BEGIN Excerpted records

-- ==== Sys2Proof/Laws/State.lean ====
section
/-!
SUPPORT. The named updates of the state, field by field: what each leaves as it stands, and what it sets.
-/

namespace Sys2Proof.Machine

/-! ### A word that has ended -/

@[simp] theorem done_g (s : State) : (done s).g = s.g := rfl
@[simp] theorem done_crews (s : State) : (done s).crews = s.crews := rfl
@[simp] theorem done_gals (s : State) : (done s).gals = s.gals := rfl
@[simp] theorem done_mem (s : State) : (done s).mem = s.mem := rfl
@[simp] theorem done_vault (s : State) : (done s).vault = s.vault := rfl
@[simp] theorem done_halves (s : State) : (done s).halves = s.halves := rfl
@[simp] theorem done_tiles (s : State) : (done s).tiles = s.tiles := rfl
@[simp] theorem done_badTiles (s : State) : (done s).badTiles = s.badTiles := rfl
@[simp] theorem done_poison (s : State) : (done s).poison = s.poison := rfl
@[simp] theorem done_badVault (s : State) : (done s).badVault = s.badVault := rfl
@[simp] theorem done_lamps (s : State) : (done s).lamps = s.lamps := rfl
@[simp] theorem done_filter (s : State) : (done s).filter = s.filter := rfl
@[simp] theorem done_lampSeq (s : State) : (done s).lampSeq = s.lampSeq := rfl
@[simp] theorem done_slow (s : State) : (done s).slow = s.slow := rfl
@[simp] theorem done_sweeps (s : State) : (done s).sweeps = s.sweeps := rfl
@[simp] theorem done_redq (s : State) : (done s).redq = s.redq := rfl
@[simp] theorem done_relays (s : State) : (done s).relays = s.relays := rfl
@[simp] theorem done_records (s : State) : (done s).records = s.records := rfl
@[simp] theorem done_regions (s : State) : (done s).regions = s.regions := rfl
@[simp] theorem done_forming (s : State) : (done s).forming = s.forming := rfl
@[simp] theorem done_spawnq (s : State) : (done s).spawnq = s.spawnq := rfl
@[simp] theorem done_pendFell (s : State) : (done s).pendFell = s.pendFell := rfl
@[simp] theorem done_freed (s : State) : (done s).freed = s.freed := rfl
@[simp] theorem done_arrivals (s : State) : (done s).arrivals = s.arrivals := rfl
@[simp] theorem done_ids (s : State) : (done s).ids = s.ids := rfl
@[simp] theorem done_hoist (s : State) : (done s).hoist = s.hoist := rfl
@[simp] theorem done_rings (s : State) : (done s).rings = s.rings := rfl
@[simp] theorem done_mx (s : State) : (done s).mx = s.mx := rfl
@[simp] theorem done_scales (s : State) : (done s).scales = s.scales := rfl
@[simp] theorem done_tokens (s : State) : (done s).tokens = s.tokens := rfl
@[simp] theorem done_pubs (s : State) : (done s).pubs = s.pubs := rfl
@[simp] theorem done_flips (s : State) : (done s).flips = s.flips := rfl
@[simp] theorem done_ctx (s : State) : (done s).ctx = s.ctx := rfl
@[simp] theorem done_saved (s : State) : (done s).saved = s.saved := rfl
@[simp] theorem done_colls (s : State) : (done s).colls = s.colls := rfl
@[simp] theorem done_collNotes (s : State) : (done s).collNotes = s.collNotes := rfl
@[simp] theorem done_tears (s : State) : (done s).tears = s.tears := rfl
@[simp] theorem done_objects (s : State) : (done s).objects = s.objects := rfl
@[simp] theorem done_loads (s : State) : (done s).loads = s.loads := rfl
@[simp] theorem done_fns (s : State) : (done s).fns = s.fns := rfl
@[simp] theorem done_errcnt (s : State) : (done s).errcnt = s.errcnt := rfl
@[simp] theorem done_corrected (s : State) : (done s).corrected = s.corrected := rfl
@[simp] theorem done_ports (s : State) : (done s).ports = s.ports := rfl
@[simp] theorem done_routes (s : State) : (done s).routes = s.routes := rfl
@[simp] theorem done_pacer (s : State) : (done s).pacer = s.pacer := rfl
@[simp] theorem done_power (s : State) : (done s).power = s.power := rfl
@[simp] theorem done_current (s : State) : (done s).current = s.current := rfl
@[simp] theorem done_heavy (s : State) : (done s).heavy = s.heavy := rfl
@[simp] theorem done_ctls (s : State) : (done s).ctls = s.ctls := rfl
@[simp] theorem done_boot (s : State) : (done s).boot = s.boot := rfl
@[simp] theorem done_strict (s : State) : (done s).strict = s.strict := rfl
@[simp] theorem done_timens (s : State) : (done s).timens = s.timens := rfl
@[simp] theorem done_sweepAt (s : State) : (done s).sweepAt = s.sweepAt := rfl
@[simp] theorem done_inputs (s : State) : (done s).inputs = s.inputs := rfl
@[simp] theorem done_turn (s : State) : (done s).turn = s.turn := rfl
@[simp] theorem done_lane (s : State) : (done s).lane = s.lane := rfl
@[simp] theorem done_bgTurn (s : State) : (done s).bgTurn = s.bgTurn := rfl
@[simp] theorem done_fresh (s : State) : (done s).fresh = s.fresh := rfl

END Excerpted records
BEGIN Excerpted records

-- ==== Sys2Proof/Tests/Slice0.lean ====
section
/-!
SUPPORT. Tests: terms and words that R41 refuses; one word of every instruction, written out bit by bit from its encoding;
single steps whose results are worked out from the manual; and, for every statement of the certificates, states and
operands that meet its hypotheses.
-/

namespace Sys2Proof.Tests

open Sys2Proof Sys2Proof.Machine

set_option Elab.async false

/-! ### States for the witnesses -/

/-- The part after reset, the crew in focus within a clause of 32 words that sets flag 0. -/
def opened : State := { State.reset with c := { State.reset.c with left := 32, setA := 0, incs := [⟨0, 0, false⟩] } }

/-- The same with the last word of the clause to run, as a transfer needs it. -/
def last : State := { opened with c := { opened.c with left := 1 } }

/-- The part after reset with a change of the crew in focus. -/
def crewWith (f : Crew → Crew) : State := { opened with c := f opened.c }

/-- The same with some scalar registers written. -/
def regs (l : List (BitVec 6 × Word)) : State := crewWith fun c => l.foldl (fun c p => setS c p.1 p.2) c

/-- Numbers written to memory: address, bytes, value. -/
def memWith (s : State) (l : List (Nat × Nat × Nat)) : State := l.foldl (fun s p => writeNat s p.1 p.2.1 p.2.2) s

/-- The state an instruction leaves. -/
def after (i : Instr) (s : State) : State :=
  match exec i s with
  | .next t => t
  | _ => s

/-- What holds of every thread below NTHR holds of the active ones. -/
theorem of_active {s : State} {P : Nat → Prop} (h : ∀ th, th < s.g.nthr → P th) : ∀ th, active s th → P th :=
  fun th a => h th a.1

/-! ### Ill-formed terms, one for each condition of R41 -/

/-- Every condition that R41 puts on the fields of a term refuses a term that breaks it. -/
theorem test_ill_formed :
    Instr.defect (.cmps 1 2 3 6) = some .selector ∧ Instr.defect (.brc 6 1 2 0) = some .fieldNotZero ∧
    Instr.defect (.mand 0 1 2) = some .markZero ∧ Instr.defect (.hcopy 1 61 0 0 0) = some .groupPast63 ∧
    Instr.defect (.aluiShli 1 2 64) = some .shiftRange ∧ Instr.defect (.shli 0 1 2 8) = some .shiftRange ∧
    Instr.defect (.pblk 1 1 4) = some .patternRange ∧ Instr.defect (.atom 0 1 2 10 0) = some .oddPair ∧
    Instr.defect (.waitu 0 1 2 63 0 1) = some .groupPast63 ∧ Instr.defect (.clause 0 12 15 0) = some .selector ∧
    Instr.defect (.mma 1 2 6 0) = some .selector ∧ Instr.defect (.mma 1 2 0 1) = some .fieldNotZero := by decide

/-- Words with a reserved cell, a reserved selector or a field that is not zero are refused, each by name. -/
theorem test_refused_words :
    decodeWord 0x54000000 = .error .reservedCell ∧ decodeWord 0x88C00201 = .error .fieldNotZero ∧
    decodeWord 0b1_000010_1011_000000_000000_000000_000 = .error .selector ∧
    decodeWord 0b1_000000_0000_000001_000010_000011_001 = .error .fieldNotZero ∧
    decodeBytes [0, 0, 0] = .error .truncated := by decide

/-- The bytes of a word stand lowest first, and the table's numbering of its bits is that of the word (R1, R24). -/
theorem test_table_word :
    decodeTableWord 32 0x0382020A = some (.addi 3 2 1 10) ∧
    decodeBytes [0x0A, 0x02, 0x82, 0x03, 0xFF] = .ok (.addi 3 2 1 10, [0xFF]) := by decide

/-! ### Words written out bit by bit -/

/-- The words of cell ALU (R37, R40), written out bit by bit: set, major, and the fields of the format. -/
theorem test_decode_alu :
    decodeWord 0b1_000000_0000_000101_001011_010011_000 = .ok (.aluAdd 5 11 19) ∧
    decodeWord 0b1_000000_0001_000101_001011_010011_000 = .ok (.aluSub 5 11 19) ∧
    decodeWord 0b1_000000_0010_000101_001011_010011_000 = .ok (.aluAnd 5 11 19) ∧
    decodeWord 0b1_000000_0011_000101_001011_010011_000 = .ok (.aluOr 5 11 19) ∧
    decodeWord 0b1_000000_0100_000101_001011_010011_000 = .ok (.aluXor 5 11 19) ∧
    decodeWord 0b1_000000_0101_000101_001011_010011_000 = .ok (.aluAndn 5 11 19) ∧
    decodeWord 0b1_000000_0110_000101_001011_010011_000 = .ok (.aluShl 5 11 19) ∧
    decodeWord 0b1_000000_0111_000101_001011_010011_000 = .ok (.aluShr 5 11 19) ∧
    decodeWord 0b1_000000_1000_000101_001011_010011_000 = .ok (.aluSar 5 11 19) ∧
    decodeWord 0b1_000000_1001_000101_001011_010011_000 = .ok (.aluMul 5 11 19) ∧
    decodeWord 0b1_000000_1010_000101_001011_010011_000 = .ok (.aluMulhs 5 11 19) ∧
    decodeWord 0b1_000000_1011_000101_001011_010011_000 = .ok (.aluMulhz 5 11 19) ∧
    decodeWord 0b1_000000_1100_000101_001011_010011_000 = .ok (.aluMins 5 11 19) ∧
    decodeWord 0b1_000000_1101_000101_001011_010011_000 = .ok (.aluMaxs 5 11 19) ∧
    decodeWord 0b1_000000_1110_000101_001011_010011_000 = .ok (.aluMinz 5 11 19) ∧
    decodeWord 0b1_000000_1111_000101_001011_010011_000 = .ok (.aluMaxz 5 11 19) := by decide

END Excerpted records
BEGIN Excerpted records

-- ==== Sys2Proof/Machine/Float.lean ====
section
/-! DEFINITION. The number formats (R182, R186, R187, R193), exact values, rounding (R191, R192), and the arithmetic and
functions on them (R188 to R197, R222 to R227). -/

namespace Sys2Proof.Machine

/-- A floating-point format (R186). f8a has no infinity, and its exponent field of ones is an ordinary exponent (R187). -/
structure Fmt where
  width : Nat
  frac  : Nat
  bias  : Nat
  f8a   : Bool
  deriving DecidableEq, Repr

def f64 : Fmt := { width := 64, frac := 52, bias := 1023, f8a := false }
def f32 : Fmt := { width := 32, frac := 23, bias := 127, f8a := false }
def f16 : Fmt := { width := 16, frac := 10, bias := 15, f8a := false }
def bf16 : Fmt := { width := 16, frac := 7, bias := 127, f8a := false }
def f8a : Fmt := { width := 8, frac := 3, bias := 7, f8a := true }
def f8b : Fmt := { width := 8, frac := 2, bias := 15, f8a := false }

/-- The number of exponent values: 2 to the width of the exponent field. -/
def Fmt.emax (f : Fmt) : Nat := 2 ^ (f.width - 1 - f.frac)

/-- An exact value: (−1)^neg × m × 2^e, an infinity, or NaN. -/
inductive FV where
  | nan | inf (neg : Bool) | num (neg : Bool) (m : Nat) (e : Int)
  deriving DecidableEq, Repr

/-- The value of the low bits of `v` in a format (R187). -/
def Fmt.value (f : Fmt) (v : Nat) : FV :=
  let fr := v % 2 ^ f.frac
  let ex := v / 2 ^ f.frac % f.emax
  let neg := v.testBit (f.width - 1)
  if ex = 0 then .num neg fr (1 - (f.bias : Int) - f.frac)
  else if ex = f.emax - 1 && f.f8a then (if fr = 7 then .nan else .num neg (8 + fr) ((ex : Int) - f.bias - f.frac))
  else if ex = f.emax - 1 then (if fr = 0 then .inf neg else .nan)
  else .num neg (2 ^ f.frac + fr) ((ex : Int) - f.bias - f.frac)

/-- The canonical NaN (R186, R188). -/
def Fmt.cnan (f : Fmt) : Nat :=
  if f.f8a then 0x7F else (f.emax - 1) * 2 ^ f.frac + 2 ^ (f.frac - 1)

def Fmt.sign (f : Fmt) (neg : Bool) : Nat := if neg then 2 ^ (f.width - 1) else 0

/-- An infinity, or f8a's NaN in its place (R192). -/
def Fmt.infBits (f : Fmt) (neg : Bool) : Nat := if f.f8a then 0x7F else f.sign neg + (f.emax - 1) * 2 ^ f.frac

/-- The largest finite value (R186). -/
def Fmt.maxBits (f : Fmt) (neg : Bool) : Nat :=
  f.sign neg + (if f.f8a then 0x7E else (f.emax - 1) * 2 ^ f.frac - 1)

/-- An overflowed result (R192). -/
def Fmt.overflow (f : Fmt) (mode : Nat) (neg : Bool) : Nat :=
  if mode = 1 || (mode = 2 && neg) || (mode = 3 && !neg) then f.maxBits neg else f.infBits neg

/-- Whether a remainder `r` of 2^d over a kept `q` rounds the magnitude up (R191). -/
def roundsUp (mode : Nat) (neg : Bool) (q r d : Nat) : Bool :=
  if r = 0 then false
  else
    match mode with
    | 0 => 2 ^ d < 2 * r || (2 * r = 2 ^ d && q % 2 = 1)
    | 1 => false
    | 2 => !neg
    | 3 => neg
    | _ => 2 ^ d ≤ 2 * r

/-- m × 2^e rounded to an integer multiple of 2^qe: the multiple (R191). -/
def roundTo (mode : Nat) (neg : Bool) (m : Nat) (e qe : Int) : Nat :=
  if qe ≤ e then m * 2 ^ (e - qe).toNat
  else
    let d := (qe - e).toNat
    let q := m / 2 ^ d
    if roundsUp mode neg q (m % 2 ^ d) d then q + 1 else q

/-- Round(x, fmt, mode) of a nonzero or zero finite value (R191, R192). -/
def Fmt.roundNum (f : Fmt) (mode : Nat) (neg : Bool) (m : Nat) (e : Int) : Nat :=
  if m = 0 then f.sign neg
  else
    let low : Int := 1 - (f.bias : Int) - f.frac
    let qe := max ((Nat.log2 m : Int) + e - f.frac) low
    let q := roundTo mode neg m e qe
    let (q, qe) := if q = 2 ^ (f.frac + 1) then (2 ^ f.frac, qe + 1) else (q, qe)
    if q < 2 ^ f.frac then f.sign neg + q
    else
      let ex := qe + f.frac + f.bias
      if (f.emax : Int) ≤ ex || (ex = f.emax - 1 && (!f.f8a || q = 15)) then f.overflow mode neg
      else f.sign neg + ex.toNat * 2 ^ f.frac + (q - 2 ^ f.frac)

END Excerpted records

Task prompt
Report, from the entries above, each line where "error" is found.

Exercise output
    decodeWord 0x54000000 = .error .reservedCell ∧ decodeWord 0x88C00201 = .error .fieldNotZero ∧
    decodeWord 0b1_000010_1011_000000_000000_000000_000 = .error .selector ∧
    decodeWord 0b1_000000_0000_000001_000010_000011_001 = .error .fieldNotZero ∧
    decodeBytes [0, 0, 0] = .error .truncated := by decide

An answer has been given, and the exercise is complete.